Set out the listing word for word. End with the line that contains "match i with".
Top of Dataset content
-- ==== Sys2Proof/Machine/Timing.lean ====
section
/-! DEFINITION. The machine cycles and T-states of every instruction (`70_reset_and_hazards.md` R286 to R289).
Information only: no rule depends on a figure and the step counts no time (log 20). -/
namespace Sys2Proof.Machine

/-- The kinds of machine cycle (R288), the opcode fetch in its two lengths; `haltWait` stands for the least that
follows the fetch of HLT ("2 or more" cycles, "5 or more" T-states, R287). -/
inductive Cycle where
  | fetch4 | fetch6 | memRead | memWrite | ioRead | ioWrite | busIdle | haltWait
  deriving DecidableEq, Repr

/-- T-states of a machine cycle (R288). -/
def Cycle.tStates : Cycle → Nat
  | .fetch4 => 4
  | .fetch6 => 6
  | .memRead | .memWrite | .ioRead | .ioWrite | .busIdle => 3
  | .haltWait => 1

/-- The data read of an operand R/M: none for a register. -/
def readCycles : Operand8 → List Cycle
  | .reg _ => []
  | .m => [.memRead]

/-- The data write of an operand R/M: none for a register. -/
def writeCycles : Operand8 → List Cycle
  | .reg _ => []
  | .m => [.memWrite]

/-- The machine cycles of an instruction, in order (R287). `taken` says whether the condition of a conditional
jump, call or return holds; it does not matter for the others. -/
def cyclesOf (i : Instr) (taken : Bool) : List Cycle :=
  match i with
  | .mov dst src => .fetch4 :: (readCycles src ++ writeCycles dst)
  | .mvi dst _ => .fetch4 :: .memRead :: writeCycles dst
  | .lxi _ _ => [.fetch4, .memRead, .memRead]
  | .lda _ => [.fetch4, .memRead, .memRead, .memRead]
  | .sta _ => [.fetch4, .memRead, .memRead, .memWrite]
  | .lhld _ => [.fetch4, .memRead, .memRead, .memRead, .memRead]
  | .shld _ => [.fetch4, .memRead, .memRead, .memWrite, .memWrite]
  | .ldax _ => [.fetch4, .memRead]
  | .stax _ => [.fetch4, .memWrite]
  | .add src | .adc src | .sub src | .sbb src | .ana src | .ora src | .xra src | .cmp src => .fetch4 :: readCycles src
  | .adi _ | .aci _ | .sui _ | .sbi _ | .ani _ | .ori _ | .xri _ | .cpi _ => [.fetch4, .memRead]
  | .inr dst | .dcr dst => .fetch4 :: (readCycles dst ++ writeCycles dst)
  | .inx _ | .dcx _ | .pchl | .sphl => [.fetch6]
  | .dad _ => [.fetch4, .busIdle, .busIdle]
  | .xchg | .daa | .cma | .cmc | .stc | .rlc | .ral | .rrc | .rar | .nop | .ei | .di | .rim | .sim => [.fetch4]
  | .jmp _ => [.fetch4, .memRead, .memRead]
  | .call _ => [.fetch6, .memRead, .memRead, .memWrite, .memWrite]
  | .ret | .pop _ => [.fetch4, .memRead, .memRead]
  | .xthl => [.fetch4, .memRead, .memRead, .memWrite, .memWrite]
  | .jnz _ | .jz _ | .jnc _ | .jc _ | .jpo _ | .jpe _ | .jp _ | .jm _ =>
    if taken then [.fetch4, .memRead, .memRead] else [.fetch4, .memRead]
  | .cnz _ | .cz _ | .cnc _ | .cc _ | .cpo _ | .cpe _ | .cp _ | .cm _ =>
    if taken then [.fetch6, .memRead, .memRead, .memWrite, .memWrite] else [.fetch6, .memRead]
  | .rnz | .rz | .rnc | .rc | .rpo | .rpe | .rp | .rm =>
    if taken then [.fetch6, .memRead, .memRead] else [.fetch6]
  | .hlt => [.fetch4, .haltWait]
  | .push _ | .rst _ => [.fetch6, .memWrite, .memWrite]
  | .inp _ => [.fetch4, .memRead, .ioRead]
  | .out _ => [.fetch4, .memRead, .ioWrite]

/-- The T-states of an instruction: the sum over its machine cycles (R286). -/
def tStatesOf (i : Instr) (taken : Bool) : Nat := ((cyclesOf i taken).map Cycle.tStates).sum

/-- The T-states of a path: the instructions executed, each with whether its condition held (R289). -/
def pathTStates (path : List (Instr × Bool)) : Nat := (path.map fun p => tStatesOf p.1 p.2).sum

/-- The instructions that `n + 1` passes of a delay loop execute: the body and the conditional jump each time, the
jump taken but in the last pass (R289). -/
def loopPath (body : List (Instr × Bool)) (jump : Instr) : Nat → List (Instr × Bool)
  | 0 => body ++ [(jump, false)]
  | n + 1 => body ++ (jump, true) :: loopPath body jump n

end Sys2Proof.Machine
end

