-- ==== Sys2Proof/Laws/Decode.lean ====
section
/-! SUPPORT. The byte halves of a word, and the field codes: each decodes to what it encodes. -/
namespace Sys2Proof

/-- The bits of a joined word, those of the low-order byte first. -/
theorem getLsbD_joinBytes (hi lo : Byte) (i : Nat) :
    (joinBytes hi lo).getLsbD i = if i < 8 then lo.getLsbD i else hi.getLsbD (i - 8) := by
  have h := @BitVec.getLsbD_append 8 8 i hi lo
  show (hi ++ lo : BitVec (8 + 8)).getLsbD i = _
  rw [h]

@[simp] theorem hiByte_joinBytes (hi lo : Byte) : hiByte (joinBytes hi lo) = hi := by
  apply BitVec.eq_of_getLsbD_eq
  intro i h
  rw [hiByte, BitVec.getLsbD_extractLsb', getLsbD_joinBytes, if_neg (by omega), Nat.add_sub_cancel_left]
  simp [h]

@[simp] theorem loByte_joinBytes (hi lo : Byte) : loByte (joinBytes hi lo) = lo := by
  apply BitVec.eq_of_getLsbD_eq
  intro i h
  rw [loByte, BitVec.getLsbD_extractLsb', getLsbD_joinBytes, if_pos (by omega), Nat.zero_add]
  simp [h]

@[simp] theorem joinBytes_hiByte_loByte (w : Word) : joinBytes (hiByte w) (loByte w) = w := by
  apply BitVec.eq_of_getLsbD_eq
  intro i h
  rw [getLsbD_joinBytes, hiByte, loByte, BitVec.getLsbD_extractLsb', BitVec.getLsbD_extractLsb']
  by_cases h8 : i < 8
  · simp [h8]
  · rw [if_neg h8, show 8 + (i - 8) = i by omega]
    simp [show i - 8 < 8 by omega]

@[simp] theorem operand8OfCode_code (o : Operand8) : operand8OfCode o.code = o := by
  cases o with
  | reg r => cases r <;> rfl
  | m => rfl

@[simp] theorem code_operand8OfCode (k : BitVec 3) : (operand8OfCode k).code = k := by
  revert k; decide

@[simp] theorem pairOfCode_code (p : Pair) : pairOfCode p.code = p := by cases p <;> rfl

@[simp] theorem code_pairOfCode (k : BitVec 2) : (pairOfCode k).code = k := by revert k; decide

@[simp] theorem stackPairOfCode_code (p : StackPair) : stackPairOfCode p.code = p := by cases p <;> rfl

@[simp] theorem code_stackPairOfCode (k : BitVec 2) : (stackPairOfCode k).code = k := by revert k; decide

end Sys2Proof
end

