-- ==== Sys2Proof/Laws/Memory.lean ====
section
/-! SUPPORT. The laws of the memory as data: read after write, and the canonical form. -/
namespace Sys2Proof.Machine

@[simp] theorem Memory.get?_nil (a : Nat) : Memory.get? [] a = none := rfl

/-- A read of the address just written gives the value written. -/
@[simp] theorem Memory.get?_set_same (m : Memory) (a : Nat) (v : Byte) :
    Memory.get? (Memory.set m a v) a = some v := by
  induction m with
  | nil => simp [Memory.set, Memory.get?]
  | cons e m ih =>
    obtain ⟨k, w⟩ := e
    unfold Memory.set
    split
    · simp [Memory.get?]
    · split
      · simp [Memory.get?]
      · rename_i h
        simpa [Memory.get?, Ne.symm h] using ih

/-- A write leaves every other address. -/
theorem Memory.get?_set_ne (m : Memory) {a x : Nat} (v : Byte) (h : x ≠ a) :
    Memory.get? (Memory.set m a v) x = Memory.get? m x := by
  induction m with
  | nil => simp [Memory.set, Memory.get?, Ne.symm h]
  | cons e m ih =>
    obtain ⟨k, w⟩ := e
    unfold Memory.set
    split
    · simp [Memory.get?, Ne.symm h]
    · split
      · rename_i hk
        subst hk
        simp [Memory.get?, Ne.symm h]
      · simp [Memory.get?, ih]

/-- A write at or above the lower bound keeps the addresses rising from it. -/
theorem Memory.risingFrom_set {m : Memory} {lo a : Nat} (v : Byte) (hm : Memory.risingFrom lo m = true)
    (hlo : lo ≤ a) (ha : a < 65536) : Memory.risingFrom lo (Memory.set m a v) = true := by
  induction m generalizing lo with
  | nil => simp [Memory.set, Memory.risingFrom, hlo, ha]
  | cons e m ih =>
    obtain ⟨k, w⟩ := e
    simp only [Memory.risingFrom, Bool.and_eq_true, decide_eq_true_eq] at hm
    unfold Memory.set
    split
    · rename_i h
      simp only [Memory.risingFrom, Bool.and_eq_true, decide_eq_true_eq]
      exact ⟨⟨hlo, ha⟩, ⟨⟨h, hm.1.2⟩, hm.2⟩⟩
    · split
      · rename_i h
        subst h
        simpa [Memory.risingFrom] using hm
      · simp only [Memory.risingFrom, Bool.and_eq_true, decide_eq_true_eq]
        exact ⟨hm.1, ih hm.2 (by omega)⟩

/-- A write inside the address space keeps the canonical form. -/
theorem Memory.wf_set {m : Memory} {a : Nat} (hm : Memory.wf m = true) (ha : a < 65536) (v : Byte) :
    Memory.wf (Memory.set m a v) = true :=
  Memory.risingFrom_set v hm (Nat.zero_le _) ha

/-- The memory right after reset is in canonical form. -/
theorem Memory.wf_reset : Memory.wf State.reset.mem = true := rfl

/-- Nothing below the lower bound is listed. -/
theorem Memory.get?_below {m : Memory} {lo x : Nat} (hm : Memory.risingFrom lo m = true) (hx : x < lo) :
    Memory.get? m x = none := by
  induction m generalizing lo with
  | nil => rfl
  | cons e m ih =>
    obtain ⟨k, w⟩ := e
    simp only [Memory.risingFrom, Bool.and_eq_true, decide_eq_true_eq] at hm
    rw [Memory.get?, if_neg (by omega)]
    exact ih hm.2 (by omega)

/-- Memories in canonical form that read alike at every address are equal data. -/
theorem Memory.ext_of_get? {m n : Memory} {lo : Nat} (hm : Memory.risingFrom lo m = true)
    (hn : Memory.risingFrom lo n = true) (h : ∀ x, Memory.get? m x = Memory.get? n x) : m = n := by
  induction m generalizing n lo with
  | nil =>
    cases n with
    | nil => rfl
    | cons e n => obtain ⟨k, w⟩ := e; simpa [Memory.get?] using h k
  | cons e m ih =>
    obtain ⟨k, w⟩ := e
    cases n with
    | nil => simpa [Memory.get?] using h k
    | cons f n =>
      obtain ⟨j, u⟩ := f
      simp only [Memory.risingFrom, Bool.and_eq_true, decide_eq_true_eq] at hm hn
      have hk := h k
      have hj := h j
      have hkj : k = j := by
        rcases Nat.lt_trichotomy k j with hlt | heq | hgt
        · rw [Memory.get?, if_pos rfl, Memory.get?, if_neg (by omega), Memory.get?_below hn.2 (by omega)] at hk
          cases hk
        · exact heq
        · rw [Memory.get?, if_neg (by omega), Memory.get?_below hm.2 (by omega), Memory.get?, if_pos rfl] at hj
          cases hj
      subst hkj
      have hw : w = u := by simpa [Memory.get?] using hk
      subst hw
      congr 1
      refine ih hm.2 hn.2 fun x => ?_
      by_cases hx : k = x
      · subst hx
        rw [Memory.get?_below hm.2 (by omega), Memory.get?_below hn.2 (by omega)]
      · simpa [Memory.get?, hx] using h x

end Sys2Proof.Machine
end

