-- ==== Sys2Proof/Laws/Ops.lean ====
section
/-! SUPPORT. What the accesses, the stack operations and the fetch can do: what each leaves alone, field by field, and for each one lemma that says all of its outcomes. -/
namespace Sys2Proof.Machine

/-! ### A device answer -/

@[simp] theorem State.envAnswer_a (s : State) : s.envAnswer.2.a = s.a := by unfold State.envAnswer; split <;> rfl
@[simp] theorem State.envAnswer_b (s : State) : s.envAnswer.2.b = s.b := by unfold State.envAnswer; split <;> rfl
@[simp] theorem State.envAnswer_c (s : State) : s.envAnswer.2.c = s.c := by unfold State.envAnswer; split <;> rfl
@[simp] theorem State.envAnswer_d (s : State) : s.envAnswer.2.d = s.d := by unfold State.envAnswer; split <;> rfl
@[simp] theorem State.envAnswer_e (s : State) : s.envAnswer.2.e = s.e := by unfold State.envAnswer; split <;> rfl
@[simp] theorem State.envAnswer_h (s : State) : s.envAnswer.2.h = s.h := by unfold State.envAnswer; split <;> rfl
@[simp] theorem State.envAnswer_l (s : State) : s.envAnswer.2.l = s.l := by unfold State.envAnswer; split <;> rfl
@[simp] theorem State.envAnswer_flags (s : State) : s.envAnswer.2.flags = s.flags := by unfold State.envAnswer; split <;> rfl
@[simp] theorem State.envAnswer_sp (s : State) : s.envAnswer.2.sp = s.sp := by unfold State.envAnswer; split <;> rfl
@[simp] theorem State.envAnswer_pc (s : State) : s.envAnswer.2.pc = s.pc := by unfold State.envAnswer; split <;> rfl
@[simp] theorem State.envAnswer_ie (s : State) : s.envAnswer.2.ie = s.ie := by unfold State.envAnswer; split <;> rfl
@[simp] theorem State.envAnswer_m75 (s : State) : s.envAnswer.2.m75 = s.m75 := by unfold State.envAnswer; split <;> rfl
@[simp] theorem State.envAnswer_m65 (s : State) : s.envAnswer.2.m65 = s.m65 := by unfold State.envAnswer; split <;> rfl
@[simp] theorem State.envAnswer_m55 (s : State) : s.envAnswer.2.m55 = s.m55 := by unfold State.envAnswer; split <;> rfl
@[simp] theorem State.envAnswer_r75 (s : State) : s.envAnswer.2.r75 = s.r75 := by unfold State.envAnswer; split <;> rfl
@[simp] theorem State.envAnswer_sod (s : State) : s.envAnswer.2.sod = s.sod := by unfold State.envAnswer; split <;> rfl
@[simp] theorem State.envAnswer_halted (s : State) : s.envAnswer.2.halted = s.halted := by unfold State.envAnswer; split <;> rfl
@[simp] theorem State.envAnswer_eiShadow (s : State) : s.envAnswer.2.eiShadow = s.eiShadow := by unfold State.envAnswer; split <;> rfl
@[simp] theorem State.envAnswer_mem (s : State) : s.envAnswer.2.mem = s.mem := by unfold State.envAnswer; split <;> rfl
@[simp] theorem State.envAnswer_params (s : State) : s.envAnswer.2.params = s.params := by unfold State.envAnswer; split <;> rfl
@[simp] theorem State.envAnswer_now (s : State) : s.envAnswer.2.now = s.now := by unfold State.envAnswer; split <;> rfl
@[simp] theorem State.envAnswer_env (s : State) : s.envAnswer.2.env = s.env := by unfold State.envAnswer; split <;> rfl
@[simp] theorem State.envAnswer_log (s : State) : s.envAnswer.2.log = s.log := by unfold State.envAnswer; split <;> rfl
@[simp] theorem State.envAnswer_trapSinceRim (s : State) : s.envAnswer.2.trapSinceRim = s.trapSinceRim := by unfold State.envAnswer; split <;> rfl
Bottom of Dataset content
* **Result of the task**
-- ==== Sys2Proof/Machine/Timing.lean ====
section
/-! DEFINITION. The machine cycles and T-states of every instruction (`70_reset_and_hazards.md` R286 to R289).
Information only: no rule depends on a figure and the step counts no time (log 20). -/
namespace Sys2Proof.Machine

/-- The kinds of machine cycle (R288), the opcode fetch in its two lengths; `haltWait` stands for the least that
follows the fetch of HLT ("2 or more" cycles, "5 or more" T-states, R287). -/
inductive Cycle where
  | fetch4 | fetch6 | memRead | memWrite | ioRead | ioWrite | busIdle | haltWait
  deriving DecidableEq, Repr

/-- T-states of a machine cycle (R288). -/
def Cycle.tStates : Cycle → Nat
  | .fetch4 => 4
  | .fetch6 => 6
  | .memRead | .memWrite | .ioRead | .ioWrite | .busIdle => 3
  | .haltWait => 1

/-- The data read of an operand R/M: none for a register. -/
def readCycles : Operand8 → List Cycle
  | .reg _ => []
  | .m => [.memRead]

/-- The data write of an operand R/M: none for a register. -/
def writeCycles : Operand8 → List Cycle
  | .reg _ => []
  | .m => [.memWrite]

/-- The machine cycles of an instruction, in order (R287). `taken` says whether the condition of a conditional
jump, call or return holds; it does not matter for the others. -/
def cyclesOf (i : Instr) (taken : Bool) : List Cycle :=
  match i with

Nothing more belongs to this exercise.